苏淮没说话。他看着桌子上的那张纸,上面画著镇子的草图,标注著几个关键位置。检查站、种植园入口、古兹曼庄园的巡逻路线。
"你画的?"
丹尼尔把纸折起来,收进口袋。
"我了解这个镇子。"他说,"我了解古兹曼的人。我知道他们什么时候会动手,什么时候只是看着。"
"这次呢?"
"这次只是看着。"丹尼尔说,"但下一次就不一定了。"
他站起来,走到窗边,看着外面的院子。
"苏淮,你听着。"他说,声音很低,"我带你回来,是因为你说你能让这个地方变一变。我没有问你用什么方法,我也没有问你为什么要这么做。但我要告诉你一件事。"
他转过身,看着苏淮。
"古兹曼不是傻子。他知道你在做什么,他只是不在乎。对他来说,你帮几个人看病,给几个人送药,这不算什么。这个镇子上每天都有人死,多一个少一个,不影响他的生意。"

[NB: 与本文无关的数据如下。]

/-- A write of QCFG while EN = 0. -/
def State.writeQcfg (s : State) (q : Nat) (v : W64) : State :=
  let v := v &&& qcfgMask
  let s1 := s.setQreg q 0 v
  if !bit v 0 then s1
  else
    let logOk (n : Nat) : Bool := decide (4 ≤ n)
    let r := s.part (bf v 28 3) 0x28
    if logOk (bf v 16 4) && logOk (bf v 20 4) && decide (bf r 0 8 ≤ q) && decide (q ≤ bf r 8 8) then
      ((s1.setQstate q 1).setQreg q 0x20 0).setQreg q 0x28 0
    else (s.setQreg q 0 (setf v 0 1 0)).setQerr q 1

/-- Writing EN to 1 enables a queue after its checks (16 R397). -/
def execQcfgEnSet (q : Nat) (val : BitVec 64) (s : State) : Out State :=
  if 256 ≤ q ∨ !bit val 0 then .refused .notEnabled
  else .next (if bit (s.qreg q 0) 0 then s else s.writeQcfg q val)

/-- A reset of a queue (16 R399): its guess ends, what the Dealer holds of it is cleared, its walk, waiting commands and
records go, and its tasks end without a record; it is done when the last of them has gone. -/
def State.resetQueue (s : State) (q : Nat) : State :=
  let s1 := (s.onDealer q (fun d => { d with matched := none })).dropGuess q 13
  let mine (t : Task) : Bool := t.q == q && t.order != 0
  let s2 := s1.setQstate q 3
  let s3 := if s2.mgmt.pre.any (fun (p : PreReq) => mine (s2.taskAt p.task)) then s2.preEnd 0 else s2
  let s4 := s3.onQueue q (fun u => { dealer := { last := u.dealer.last } })
  let left := s4.disp.tasks.filter (fun e => !(mine e.2 && (e.2.st == .waiting || e.2.st == .evicted || e.2.stopped)))
  let ending := left.map (fun (e : Nat × Task) => (e.1, if mine e.2 then { e.2 with ended := some [] } else e.2))
  { s4 with disp := { s4.disp with tasks := ending } }.resetDone q

/-- Clearing EN resets a queue and disables it (16 R397). -/
def execQcfgEnClear (q : Nat) (val : BitVec 64) (s : State) : Out State :=
  if 256 ≤ q || bit val 0 || !bit (s.qreg q 0) 0 then .refused .notEnabled
  else
    let s1 := s.setQreg q 0 (setf (s.qreg q 0) 0 1 0)
    .next (if s.qstate q = 0 then s1 else s1.resetQueue q)

/-- A reset through QCTL, in any state but 0. -/
def State.qctlReset (s : State) (q : Nat) : State := if s.qstate q = 0 ∨ s.qstate q = 3 then s else s.resetQueue q

/-- Resets a queue, stopping all its tasks and clearing its Dealer state (16 R399). -/
def execQctlReset (q : Nat) (s : State) : Out State := if 256 ≤ q then .refused .notEnabled else .next (s.qctlReset q)

/-- The tasks of a queue that an ended task, or one of a set, holds back; `fuel` bounds the chain. -/
def State.dependents (s : State) (q : Nat) : Nat → List Nat → List Nat
  | 0, l => l
  | f + 1, l =>
    let more := (s.allTasks.filter (fun t => t.q == q && t.order != 0 && !l.contains t.id && !t.ended.isSome &&
      l.any (fun u => let b := s.taskAt u; decide (b.order < t.order) && conflicts (s.launchOf b) (s.launchOf t)))).map (fun t => t.id)
    if more.isEmpty then l else s.dependents q f (l ++ more)

/-- Restarts a stopped queue (16 R399): the tasks that an ended one holds back are discarded and counted, and a walk that
waited for one of them goes on. -/
def State.qctlRestart (s : State) (q : Nat) : State :=
  if s.qstate q ≠ 2 then s
  else
    let ended := (s.allTasks.filter (fun t => t.q == q && t.stopped)).map (fun t => t.id)
    let gone := (s.dependents q s.disp.tasks.length ended).filter (fun t => !ended.contains t)
    let guessed := (s.queueAt q).dealer.guess.any (fun g => gone.contains g)
    let s1 := if guessed then (s.onDealer q (fun d => { d with matched := none })).dropGuess q 13 else s
    let s2 := { s1 with disp := { s1.disp with tasks := s1.disp.tasks.filter (fun e => !(gone ++ ended).contains e.1) } }
    let s3 := s2.setQreg q 0x30 (setf (s2.qreg q 0x30) 48 16 (bf (s2.qreg q 0x30) 48 16 + gone.length))
    let s4 := s3.onQueue q (fun u => { u with wait := u.wait.filter (fun t => !gone.contains t) })
    let s5 := match (s4.queueAt q).walk with
      | some w => if w.task.any (fun t => gone.contains t) then s4.walkGo q w.next else s4
      | none => s4
    s5.setQstate q 1

/-- Restarts a stopped queue, discarding dependent tasks (16 R399). -/
def execQctlRestart (q : Nat) (s : State) : Out State := if 256 ≤ q then .refused .notEnabled else .next (s.qctlRestart q)

/-! ### Dealer settings (16 R412) -/

/-- A write of QSPEC; clearing SPECEN ends the queue's guess. -/
def State.writeQspec (s : State) (q : Nat) (v : W64) : State :=
  let s1 := s.setQreg q 0x40 (v &&& 0x1FFFFF)
  if bit v 20 then s1 else s1.dropGuess q 16

/-- Writes a queue's speculation settings (16 R412). -/
def execQspecWrite (q : Nat) (val : BitVec 64) (s : State) : Out State :=
  if 256 ≤ q then .refused .notEnabled else .next (s.writeQspec q val)

/-- The guesses held on a die, as queue and task number. -/
def State.guessesOn (s : State) (die : Nat) : List (Nat × Nat) :=
  s.disp.queues.filterMap (fun e => if s.qhome e.1 = die then e.2.dealer.guess.map (fun g => (e.1, g)) else none)

/-- The youngest of a list of guesses. -/
def youngest (l : List (Nat × Nat)) : Option (Nat × Nat) :=
  l.foldl (fun m x => match m with
    | none => some x
    | some y => if y.2 < x.2 then some x else some y) none

/-- Ends the guesses of a die, youngest first, until at most `limit` are held. -/
def State.limitGuesses (s : State) (die limit : Nat) : Nat → State
  | 0 => s
  | f + 1 =>
    let l := s.guessesOn die
    if l.length ≤ limit then s
    else match youngest l with
      | some (q, _) => (s.dropGuess q 12).limitGuesses die limit f
      | none => s

/-- The guesses a die may hold (16 R412). -/
def State.gmax (s : State) (die : Nat) : Nat :=
  let w := s.win (0x20 + 8 * die)
  if bit w 4 then min 8 (bf w 0 4) else 0

/-- A write of DLRCFG. -/
def State.writeDlrcfg (s : State) (die : Nat) (v : W64) : State :=
  let s1 := s.setWin (0x20 + 8 * die) (v &&& 0x1F)
  s1.limitGuesses die (s1.gmax die) (s1.guessesOn die).length

/-- Writes a die's Dealer settings; lowering limits drops guesses (16 R412). -/
def execDlrcfgWrite (die : Nat) (val : BitVec 64) (s : State) : Out State :=
  if 4 ≤ die then .refused .notEnabled else .next (s.writeDlrcfg die val)

/-! ### Parks (15 R385, R390; 16 R407) -/

/-- Lets a held packet go: it replays as `eret` would (17 R423). -/
def Ctx.releaseHold (c : Ctx) : Ctx :=
  match c.sq.held with
  | none => c
  | some h =>
    if bit h.srepl 16 then
      { c with sq := { c.sq with held := none, replay := h.replay, perf := bf h.srepl 0 9, rep := bf h.srepl 9 6 + 1 } }
    else { c with sq := { c.sq with held := none } }

/-- Context `k` stops at a bundle boundary and is parked (15 R390): results in flight go to shadow latches, its other
accesses perform, a hand change that waited takes effect (05 R169), a blocked wait and a `handreq` are withdrawn, and a
held packet leaves its join.  SREPL takes the state of a packet that still owes a replay, which the image keeps there. -/
def State.park (s : State) (k : Nat) : State :=
  let s1 := ((s.onCtx k Ctx.rebase).drainToShadow k).drain k (fun a => !a.deferred)
  (s1.onCtx k (fun c =>
    let c := (if c.mx.chg.isSome then c.handEffect else c).releaseHold
    { c with
      st := .parked
      sys := if c.r.sup || c.sq.replay.isEmpty then c.sys
             else { c.sys with srepl := sreplOf c.sq.rep ((upto 9).filter (fun p => c.sq.perf.testBit p)) }
      mem := { c.mem with inv := none }
      sq := { c.sq with parkReq := false, idle := 0, blocked := 0, wait := none, handAsk := none, handGot := [], yielded := false, late := [], verAsks := [] } })).preCheck

/-- A pre-empted context stops at a bundle boundary, after an asynchronous trap that is due (15 R385, R390). -/
def execContextPark (c : Nat) (s : State) : Out State :=
  let x := s.ctxAt c
  if !x.sq.parkReq || x.st != .live || x.sq.exiting || x.sys.trapPend.isSome || !x.mx.ops.isEmpty || (s.taskAt x.task).ended.isSome then
    .refused .notEnabled
  else if !x.r.sup && !x.sys.asyncs.isEmpty && x.sq.replay.isEmpty && x.sq.held.isNone then .next (s.takeAsync c)
  else .next (s.park c)

/-! ### Requests (16 R406 to R408) -/

/-- The task that PRTASK names, where it is live: accepted, placed, not ended, and no guess. -/
def State.preTask (s : State) : Option Task :=
  let id := (s.win 0x40).toNat
  match mfind s.disp.tasks id with
  | some t => if t.guess || !t.placed || t.ended.isSome || id == 0 then none else some t
  | none => none

/-- A request is in progress. -/
def State.preBegin (s : State) (op : Nat) (t : Task) : State :=
  { s with mgmt := { s.mgmt with pre := some { op := op, task := t.id, save := s.win 0x48 } } }.setWin 0x58 0x100

/-- A parked context issues again on its own core, and its shadow latches count (15 R390). -/
def Ctx.resume (c : Ctx) : Ctx := if c.st = .parked then { c with st := .live, sys := { c.sys with shRun := true }, sq := { c.sq with parkReq := false } } else c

"但如果,"丹尼尔停顿了一下,"如果你开始组织人,开始让这些人聚在一起,开始让他们觉得自己可以不需要他,那时候他就会在乎了。"
"玛塔就是这样?"
丹尼尔的眼神闪烁了一下。
"玛塔不一样。"他说,"玛塔想让他们种咖啡,想让他们自己卖,想让他们摆脱古兹曼。她太急了,她想让所有人一下子都站起来。"
"结果呢?"
"结果古兹曼给了她一个选择。"丹尼尔说,"加入他,或者离开。"
"她怎么选?"
他抬起头,看着苏淮。
"她不会再回来了。"
苏淮没说话。他站起来,走到窗边,和丹尼尔并排站着。
院子里的石桌上还放著那袋玉米饼,几只蚂蚁正在袋子边缘爬行。远处的山上传来一声鸟鸣,尖锐而短促。
"卢卡斯明天凌晨出发。"苏淮说,"后天晚上回来。"
"如果回得来。"
"如果回得来。"苏淮重复了一遍。
两个人沉默了很久。
"你为什么要这么做?"丹尼尔突然问,"我是说,真的为什么。你不认识米格尔,你不欠佩德罗任何东西。你冒着得罪古兹曼的风险,就为了救一个孩子的腿。这说不通。"
苏淮看着远处的山。
"如果我现在不救他,"他说,"以后就不会有人相信我。"
"相信你能做什么?"
"相信我能带他们走出去。"
丹尼尔转过头,看着苏淮的侧脸。
"你是认真的。"他说。语气是肯定的。
苏淮没有回答。
院子里安静了很长时间。太阳已经升得很高了,阳光透过窗户照进来,在地板上投下一道明亮的光斑。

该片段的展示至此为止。